Mr. Shultz has spent the last eight decades roaming the property surrounding Lost Avenue. He fairly grew up on this land and in its houses listening to stories relayed to him by members of the Baker family as told them by veterans of the battle and survivors of the aftermath. Our little group included my wife Rhonda, Kris and Roger Branch and Jim and Linda Floyd when we visited on Friday June 28th. Mr. Shultz met us in the driveway and immediately began detailing the history of the buildings standing around us.
Dean pointed out each building, detailing their significance, “That red barn is part of the Musser farm,” he explains.

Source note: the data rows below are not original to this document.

def contRun (x : Op) (c : Ctx) : Run :=
  if c.act = 0 then .go (c.ending (Fin.nil c.s) 0)
  else
    match c.s.launchOf c.g with
    | some (key, l) => c.castInto x c.s key l c.die 0 (fun _ => List.replicate 7 0) true
    | none => .go (Fin.nil c.s)

def execRcast (x : Op) (s : State) : Out := issue (castJob x 7 (rcastScene x) (rcastRun x)) s
def execCont (x : Op) (s : State) : Out := issue (castJob x 0 (fun _ => none) (contRun x)) s

/-! ## The travel of a ray (R308) -/

/-- Scene index of a record. -/
def Ray.scene (r : Ray) : Nat := fld ((r.hdr.headD 0).setWidth 64) 29 26
/-- The ray of a record; tmin is 0. -/
def Ray.input (r : Ray) : RayIn :=
  let f (i : Nat) : Nat := (r.hdr.getD i 0).toNat
  { org := [f 1, f 2, f 3], dir := [f 4, f 5, f 6], tmin := 0, tmax := f 7, first := (r.hdr.headD 0).getLsbD 30, cullb := (r.hdr.headD 0).getLsbD 31 }

/-- Reads a scene for the relaunch unit of a die, which the SCOPE check does not bind (R78). -/
def State.unitScene (s : State) (d root : Nat) (va : W64) : State × Except (Nat × Nat) (Desc × List Byte) :=
  match s.readVa d root va false 64 with
  | (s, .error e) => (s, .error e)
  | (s, .ok b) =>
    let r := dwords b 8
    match s.readVa d root (descW r 191 128) false (16 * recBits r 63 48) with
    | (s, .error e) => (s, .error e)
    | (s, .ok own) => (s, .ok (r, own))

/-- RAY_MIGRATION (R308): a ray whose traversal needs a treelet that die `die` owns moves to that die's pool, where there is room. -/
def execRayMigration (idx die : Nat) (s : State) : Out :=
  .next (match s.rays.find? idx with
    | none => s
    | some r =>
      match s.launch? r.launch with
      | none => s
      | some l =>
        if r.ready || r.die = die || 4 ≤ die || l.poolCap die ≤ s.poolHeld r.launch die then s
        else
          match s.unitScene r.die l.root (l.sceneAt r.scene) with
          | (_, .error _) => s
          | (s1, .ok (rec', own)) =>
            if (List.range (recBits rec' 63 48)).any (fun i => fieldN own (16 * i + 8) 1 % 4 = die) then
              let (h, s1) := s1.newHandle
              { s1 with rays := s1.rays.put idx { r with die := die, order := h } }
            else s)

/-- The fault record of a treelet read that failed: class, subcode, resume PC and address; the rest is zero. -/
def rayFault (s : State) (l : Launch) (pc : W64) (cls sub : Nat) : List Byte :=
  leBytes 1 cls ++ leBytes 1 sub ++ leBytes 1 0 ++ leBytes 1 0xFF ++ leBytes 4 0 ++ leBytes 8 pc.toNat ++ List.replicate 44 0
    ++ leBytes 4 l.qid ++ leBytes 8 s.rtime ++ List.replicate 56 0

/-- The treelets a traversal reads: the root, and of the others those that a free value takes, since the hierarchy is the builder's own
(DEDUCED, log 11). -/
def treeletsRead (s : State) (n root : Nat) : List Nat := (List.range n).filter (fun i => i = root || (s.freeVal (2 ^ 48 + i)).getLsbD 0)

/-- Reads treelets, each of which lies on one page, or fails with the row that does. -/
def State.readTreelets (s : State) (d root : Nat) (own : List Byte) : List Nat → State × Option (Nat × Nat)
  | [] => (s, none)
  | i :: is =>
    match s.readVa d root (BitVec.ofNat 64 (fieldN own (16 * i) 8)) false 1 with
    | (s, .error e) => (s, some e)
    | (s, .ok _) => s.readTreelets d root own is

Musser farm was where Evergreen cemetery hero Elizabeth Thorn visited during the battle and witnessed dead soldiers “stacked like cord-wood and the front porch full of amputated arms and legs.” He points out the Hoke toll house “built around 1814 where General Zook (wounded at the wheatfield) was taken, according to Dean, “his wounds were such that you could look into his chest and see his organs. The night of July 2nd, 20 soldiers were buried in the field there.” Yes, it is immediately apparent that Mr. Shultz is an expert storyteller.
Dean points to the house used as a hospital, then pivots and aims towards the remnants of a dried up well used by the soldiers during the battle. The house was a log cabin, built about 1760, owned by Peter Baker at the time of the battle. Dean relates that the “farmhouse was built in 3 stages over 3 different time periods, the first section started out as a one room log cabin with a loft that is still inside. In 1820 another room was added on. After the battle, it was raised to 2 stories and the balcony was added.” The house still has blood stains on the floors and Dean points to a bench on the porch where many soldiers rested back in 1863. Dean points to the barn and explains that it’s siding is more contemporary because the original boards were removed and used to make coffins and grave markers.
20190628_150658Our tour guide explains, “The house had been in the Peter Baker family since 1847.” As a youngster, Dean listened to stories under the old tree that is still there near the house. He continues, “This is where the original guides used to gather under the tree and smoke cigars and drink a little whiskey. The Baker boys were bachelors and always had time to tell stories.” Dean has an encyclopedic knowledge of the battle, but also has personal stories told to him by the legendary figures of this battlefield town. As a youngster, Dean recalls visits by “Pappy Rosensteel who had a huge collection of battlefield relics that he took me to on many occasions.” George D. Rosensteel (1884-1971) had a fantastic lifetime collection of battle relics and displays, including the interpretive Battle of Gettysburg map, acquired by the National Park Service for use in the Gettysburg National Military Park museum and visitor center from 1974-2008. “But they didn’t get it all,” Dean says, “They didn’t get it all.”
Dean wears a safari hat, khaki vest and smokes a pipe, which simply lends to the historical provenance of the moment. Mr. Shultz is pure Pennsylvania. He speaks with an intriguing accent unfamiliar to our group of Midwestern ears, pronouncing regiments as “regga-mints” and Gettysburg as “Get-ahs-burg”, Baltimore as “Ball-er-mer.” In short, he could read the phone book and draw a crowd. No doubt about it, Dean Shultz is an unsung treasure of Gettysburg. His modesty is amazing. He seeks no personal publicity, really doesn’t care to have his picture taken and treats every visitor he encounters with respect and kindness.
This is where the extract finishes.